## DATASET RECORDS
⟨

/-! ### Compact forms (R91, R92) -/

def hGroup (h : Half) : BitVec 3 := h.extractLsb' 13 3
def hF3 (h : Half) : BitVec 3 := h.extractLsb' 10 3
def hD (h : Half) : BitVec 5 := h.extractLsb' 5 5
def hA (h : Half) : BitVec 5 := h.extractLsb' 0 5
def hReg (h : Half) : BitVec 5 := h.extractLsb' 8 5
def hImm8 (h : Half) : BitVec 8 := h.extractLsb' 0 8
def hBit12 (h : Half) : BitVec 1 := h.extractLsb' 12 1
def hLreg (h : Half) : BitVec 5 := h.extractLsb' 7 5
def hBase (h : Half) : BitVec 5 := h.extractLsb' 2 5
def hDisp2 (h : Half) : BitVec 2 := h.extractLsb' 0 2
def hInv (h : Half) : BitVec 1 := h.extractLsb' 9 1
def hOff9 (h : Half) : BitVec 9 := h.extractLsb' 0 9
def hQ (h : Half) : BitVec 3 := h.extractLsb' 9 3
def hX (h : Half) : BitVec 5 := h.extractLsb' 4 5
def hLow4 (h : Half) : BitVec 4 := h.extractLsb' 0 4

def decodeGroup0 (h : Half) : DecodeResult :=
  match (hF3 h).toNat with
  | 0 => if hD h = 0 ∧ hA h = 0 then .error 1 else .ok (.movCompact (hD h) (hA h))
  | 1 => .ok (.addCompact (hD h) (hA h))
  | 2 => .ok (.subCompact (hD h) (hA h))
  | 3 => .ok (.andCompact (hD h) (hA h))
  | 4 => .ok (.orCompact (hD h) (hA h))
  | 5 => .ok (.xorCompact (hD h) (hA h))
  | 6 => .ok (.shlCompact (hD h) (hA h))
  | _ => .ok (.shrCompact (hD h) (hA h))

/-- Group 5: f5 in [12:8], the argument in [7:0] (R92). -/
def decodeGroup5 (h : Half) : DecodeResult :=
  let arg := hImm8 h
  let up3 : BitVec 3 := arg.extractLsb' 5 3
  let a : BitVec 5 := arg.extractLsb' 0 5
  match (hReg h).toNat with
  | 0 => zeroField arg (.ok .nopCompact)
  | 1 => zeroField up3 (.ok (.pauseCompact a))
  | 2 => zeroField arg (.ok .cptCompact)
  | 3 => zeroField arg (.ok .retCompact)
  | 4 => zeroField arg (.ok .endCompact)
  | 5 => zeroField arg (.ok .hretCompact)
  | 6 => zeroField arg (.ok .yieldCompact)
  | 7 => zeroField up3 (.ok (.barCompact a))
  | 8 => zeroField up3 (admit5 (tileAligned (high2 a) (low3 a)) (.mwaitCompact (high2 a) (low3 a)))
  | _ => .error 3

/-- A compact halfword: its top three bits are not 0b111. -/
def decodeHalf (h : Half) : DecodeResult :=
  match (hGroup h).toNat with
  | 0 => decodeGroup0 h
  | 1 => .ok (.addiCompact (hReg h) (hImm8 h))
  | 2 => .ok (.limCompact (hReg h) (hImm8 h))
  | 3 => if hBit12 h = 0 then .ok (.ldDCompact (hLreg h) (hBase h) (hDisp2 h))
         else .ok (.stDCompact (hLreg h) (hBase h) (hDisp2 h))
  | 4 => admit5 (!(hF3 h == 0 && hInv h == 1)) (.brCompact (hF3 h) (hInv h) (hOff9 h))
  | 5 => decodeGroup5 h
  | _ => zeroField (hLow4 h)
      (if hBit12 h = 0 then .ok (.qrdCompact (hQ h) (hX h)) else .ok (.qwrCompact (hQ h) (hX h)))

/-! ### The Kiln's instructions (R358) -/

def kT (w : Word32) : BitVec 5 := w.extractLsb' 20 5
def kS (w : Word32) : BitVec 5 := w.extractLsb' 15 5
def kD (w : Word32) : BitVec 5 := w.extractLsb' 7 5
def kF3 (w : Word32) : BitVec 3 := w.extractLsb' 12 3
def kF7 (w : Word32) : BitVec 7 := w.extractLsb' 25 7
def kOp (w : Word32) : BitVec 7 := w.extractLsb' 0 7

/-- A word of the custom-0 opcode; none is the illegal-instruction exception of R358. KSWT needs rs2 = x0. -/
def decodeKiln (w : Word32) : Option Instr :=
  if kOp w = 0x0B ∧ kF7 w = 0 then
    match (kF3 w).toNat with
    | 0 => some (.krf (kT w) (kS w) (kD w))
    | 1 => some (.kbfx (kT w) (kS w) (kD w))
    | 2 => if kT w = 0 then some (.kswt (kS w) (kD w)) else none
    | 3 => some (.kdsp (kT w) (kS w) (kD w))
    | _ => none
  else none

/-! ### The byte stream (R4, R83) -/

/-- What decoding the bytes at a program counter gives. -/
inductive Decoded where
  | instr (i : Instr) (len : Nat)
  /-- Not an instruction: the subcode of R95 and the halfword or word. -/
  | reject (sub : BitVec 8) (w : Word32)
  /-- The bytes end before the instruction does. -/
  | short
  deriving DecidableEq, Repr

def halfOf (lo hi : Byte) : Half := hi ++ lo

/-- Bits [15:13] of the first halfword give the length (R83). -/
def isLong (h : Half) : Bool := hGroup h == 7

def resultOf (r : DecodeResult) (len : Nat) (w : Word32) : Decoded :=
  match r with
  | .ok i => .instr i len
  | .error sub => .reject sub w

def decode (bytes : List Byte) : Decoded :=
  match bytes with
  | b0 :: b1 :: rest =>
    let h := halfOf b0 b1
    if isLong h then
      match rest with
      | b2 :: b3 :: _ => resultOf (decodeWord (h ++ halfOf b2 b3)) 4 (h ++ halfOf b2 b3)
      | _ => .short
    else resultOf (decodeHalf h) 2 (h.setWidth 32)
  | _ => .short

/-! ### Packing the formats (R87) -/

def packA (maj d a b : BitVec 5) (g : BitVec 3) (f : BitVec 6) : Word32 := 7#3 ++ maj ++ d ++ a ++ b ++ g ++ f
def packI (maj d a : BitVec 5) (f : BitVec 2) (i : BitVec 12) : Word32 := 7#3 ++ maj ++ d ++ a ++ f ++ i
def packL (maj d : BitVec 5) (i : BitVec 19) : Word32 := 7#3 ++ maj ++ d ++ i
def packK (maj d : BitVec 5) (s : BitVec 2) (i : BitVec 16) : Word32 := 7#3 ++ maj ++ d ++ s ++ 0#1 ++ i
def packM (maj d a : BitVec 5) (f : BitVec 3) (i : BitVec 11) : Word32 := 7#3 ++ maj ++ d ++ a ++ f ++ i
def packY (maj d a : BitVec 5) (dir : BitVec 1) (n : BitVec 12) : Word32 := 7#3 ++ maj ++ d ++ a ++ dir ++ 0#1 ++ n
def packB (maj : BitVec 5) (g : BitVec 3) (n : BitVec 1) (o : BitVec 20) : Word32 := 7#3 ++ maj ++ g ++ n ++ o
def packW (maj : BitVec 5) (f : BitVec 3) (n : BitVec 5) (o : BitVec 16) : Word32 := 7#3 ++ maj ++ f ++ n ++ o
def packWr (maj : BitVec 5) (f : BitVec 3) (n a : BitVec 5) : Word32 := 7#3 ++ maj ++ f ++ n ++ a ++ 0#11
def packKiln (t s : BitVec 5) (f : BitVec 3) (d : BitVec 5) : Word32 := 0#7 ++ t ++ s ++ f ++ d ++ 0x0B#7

⟩

## ABOUT THIS TASK
The response should repeat the whole listing exactly.

## FINAL ANSWER
/-! ### Compact forms (R91, R92) -/

def hGroup (h : Half) : BitVec 3 := h.extractLsb' 13 3
def hF3 (h : Half) : BitVec 3 := h.extractLsb' 10 3
def hD (h : Half) : BitVec 5 := h.extractLsb' 5 5
def hA (h : Half) : BitVec 5 := h.extractLsb' 0 5
def hReg (h : Half) : BitVec 5 := h.extractLsb' 8 5
def hImm8 (h : Half) : BitVec 8 := h.extractLsb' 0 8
def hBit12 (h : Half) : BitVec 1 := h.extractLsb' 12 1
def hLreg (h : Half) : BitVec 5 := h.extractLsb' 7 5
def hBase (h : Half) : BitVec 5 := h.extractLsb' 2 5
def hDisp2 (h : Half) : BitVec 2 := h.extractLsb' 0 2
def hInv (h : Half) : BitVec 1 := h.extractLsb' 9 1
def hOff9 (h : Half) : BitVec 9 := h.extractLsb' 0 9
def hQ (h : Half) : BitVec 3 := h.extractLsb' 9 3
def hX (h : Half) : BitVec 5 := h.extractLsb' 4 5
def hLow4 (h : Half) : BitVec 4 := h.extractLsb' 0 4

def decodeGroup0 (h : Half) : DecodeResult :=
  match (hF3 h).toNat with
  | 0 => if hD h = 0 ∧ hA h = 0 then .error 1 else .ok (.movCompact (hD h) (hA h))
  | 1 => .ok (.addCompact (hD h) (hA h))
  | 2 => .ok (.subCompact (hD h) (hA h))
  | 3 => .ok (.andCompact (hD h) (hA h))
  | 4 => .ok (.orCompact (hD h) (hA h))
  | 5 => .ok (.xorCompact (hD h) (hA h))
  | 6 => .ok (.shlCompact (hD h) (hA h))
  | _ => .ok (.shrCompact (hD h) (hA h))

/-- Group 5: f5 in [12:8], the argument in [7:0] (R92). -/
def decodeGroup5 (h : Half) : DecodeResult :=
  let arg := hImm8 h
  let up3 : BitVec 3 := arg.extractLsb' 5 3
  let a : BitVec 5 := arg.extractLsb' 0 5
  match (hReg h).toNat with
  | 0 => zeroField arg (.ok .nopCompact)
  | 1 => zeroField up3 (.ok (.pauseCompact a))
  | 2 => zeroField arg (.ok .cptCompact)
  | 3 => zeroField arg (.ok .retCompact)
  | 4 => zeroField arg (.ok .endCompact)
  | 5 => zeroField arg (.ok .hretCompact)
  | 6 => zeroField arg (.ok .yieldCompact)
  | 7 => zeroField up3 (.ok (.barCompact a))
  | 8 => zeroField up3 (admit5 (tileAligned (high2 a) (low3 a)) (.mwaitCompact (high2 a) (low3 a)))
  | _ => .error 3

/-- A compact halfword: its top three bits are not 0b111. -/
def decodeHalf (h : Half) : DecodeResult :=
  match (hGroup h).toNat with
  | 0 => decodeGroup0 h
  | 1 => .ok (.addiCompact (hReg h) (hImm8 h))
  | 2 => .ok (.limCompact (hReg h) (hImm8 h))
  | 3 => if hBit12 h = 0 then .ok (.ldDCompact (hLreg h) (hBase h) (hDisp2 h))
         else .ok (.stDCompact (hLreg h) (hBase h) (hDisp2 h))
  | 4 => admit5 (!(hF3 h == 0 && hInv h == 1)) (.brCompact (hF3 h) (hInv h) (hOff9 h))
  | 5 => decodeGroup5 h
  | _ => zeroField (hLow4 h)
      (if hBit12 h = 0 then .ok (.qrdCompact (hQ h) (hX h)) else .ok (.qwrCompact (hQ h) (hX h)))

/-! ### The Kiln's instructions (R358) -/

def kT (w : Word32) : BitVec 5 := w.extractLsb' 20 5
def kS (w : Word32) : BitVec 5 := w.extractLsb' 15 5
def kD (w : Word32) : BitVec 5 := w.extractLsb' 7 5
def kF3 (w : Word32) : BitVec 3 := w.extractLsb' 12 3
def kF7 (w : Word32) : BitVec 7 := w.extractLsb' 25 7
def kOp (w : Word32) : BitVec 7 := w.extractLsb' 0 7

/-- A word of the custom-0 opcode; none is the illegal-instruction exception of R358. KSWT needs rs2 = x0. -/
def decodeKiln (w : Word32) : Option Instr :=
  if kOp w = 0x0B ∧ kF7 w = 0 then
    match (kF3 w).toNat with
    | 0 => some (.krf (kT w) (kS w) (kD w))
    | 1 => some (.kbfx (kT w) (kS w) (kD w))
    | 2 => if kT w = 0 then some (.kswt (kS w) (kD w)) else none
    | 3 => some (.kdsp (kT w) (kS w) (kD w))
    | _ => none
  else none

/-! ### The byte stream (R4, R83) -/

/-- What decoding the bytes at a program counter gives. -/
inductive Decoded where
  | instr (i : Instr) (len : Nat)
  /-- Not an instruction: the subcode of R95 and the halfword or word. -/
  | reject (sub : BitVec 8) (w : Word32)
  /-- The bytes end before the instruction does. -/
  | short
  deriving DecidableEq, Repr

def halfOf (lo hi : Byte) : Half := hi ++ lo

/-- Bits [15:13] of the first halfword give the length (R83). -/
def isLong (h : Half) : Bool := hGroup h == 7

def resultOf (r : DecodeResult) (len : Nat) (w : Word32) : Decoded :=
  match r with
  | .ok i => .instr i len
  | .error sub => .reject sub w

def decode (bytes : List Byte) : Decoded :=
  match bytes with
  | b0 :: b1 :: rest =>
    let h := halfOf b0 b1
    if isLong h then
      match rest with
      | b2 :: b3 :: _ => resultOf (decodeWord (h ++ halfOf b2 b3)) 4 (h ++ halfOf b2 b3)
      | _ => .short
    else resultOf (decodeHalf h) 2 (h.setWidth 32)
  | _ => .short

/-! ### Packing the formats (R87) -/

def packA (maj d a b : BitVec 5) (g : BitVec 3) (f : BitVec 6) : Word32 := 7#3 ++ maj ++ d ++ a ++ b ++ g ++ f
def packI (maj d a : BitVec 5) (f : BitVec 2) (i : BitVec 12) : Word32 := 7#3 ++ maj ++ d ++ a ++ f ++ i
def packL (maj d : BitVec 5) (i : BitVec 19) : Word32 := 7#3 ++ maj ++ d ++ i
def packK (maj d : BitVec 5) (s : BitVec 2) (i : BitVec 16) : Word32 := 7#3 ++ maj ++ d ++ s ++ 0#1 ++ i
def packM (maj d a : BitVec 5) (f : BitVec 3) (i : BitVec 11) : Word32 := 7#3 ++ maj ++ d ++ a ++ f ++ i
def packY (maj d a : BitVec 5) (dir : BitVec 1) (n : BitVec 12) : Word32 := 7#3 ++ maj ++ d ++ a ++ dir ++ 0#1 ++ n
def packB (maj : BitVec 5) (g : BitVec 3) (n : BitVec 1) (o : BitVec 20) : Word32 := 7#3 ++ maj ++ g ++ n ++ o
def packW (maj : BitVec 5) (f : BitVec 3) (n : BitVec 5) (o : BitVec 16) : Word32 := 7#3 ++ maj ++ f ++ n ++ o
def packWr (maj : BitVec 5) (f : BitVec 3) (n a : BitVec 5) : Word32 := 7#3 ++ maj ++ f ++ n ++ a ++ 0#11
def packKiln (t s : BitVec 5) (f : BitVec 3) (d : BitVec 5) : Word32 := 0#7 ++ t ++ s ++ f ++ d ++ 0x0B#7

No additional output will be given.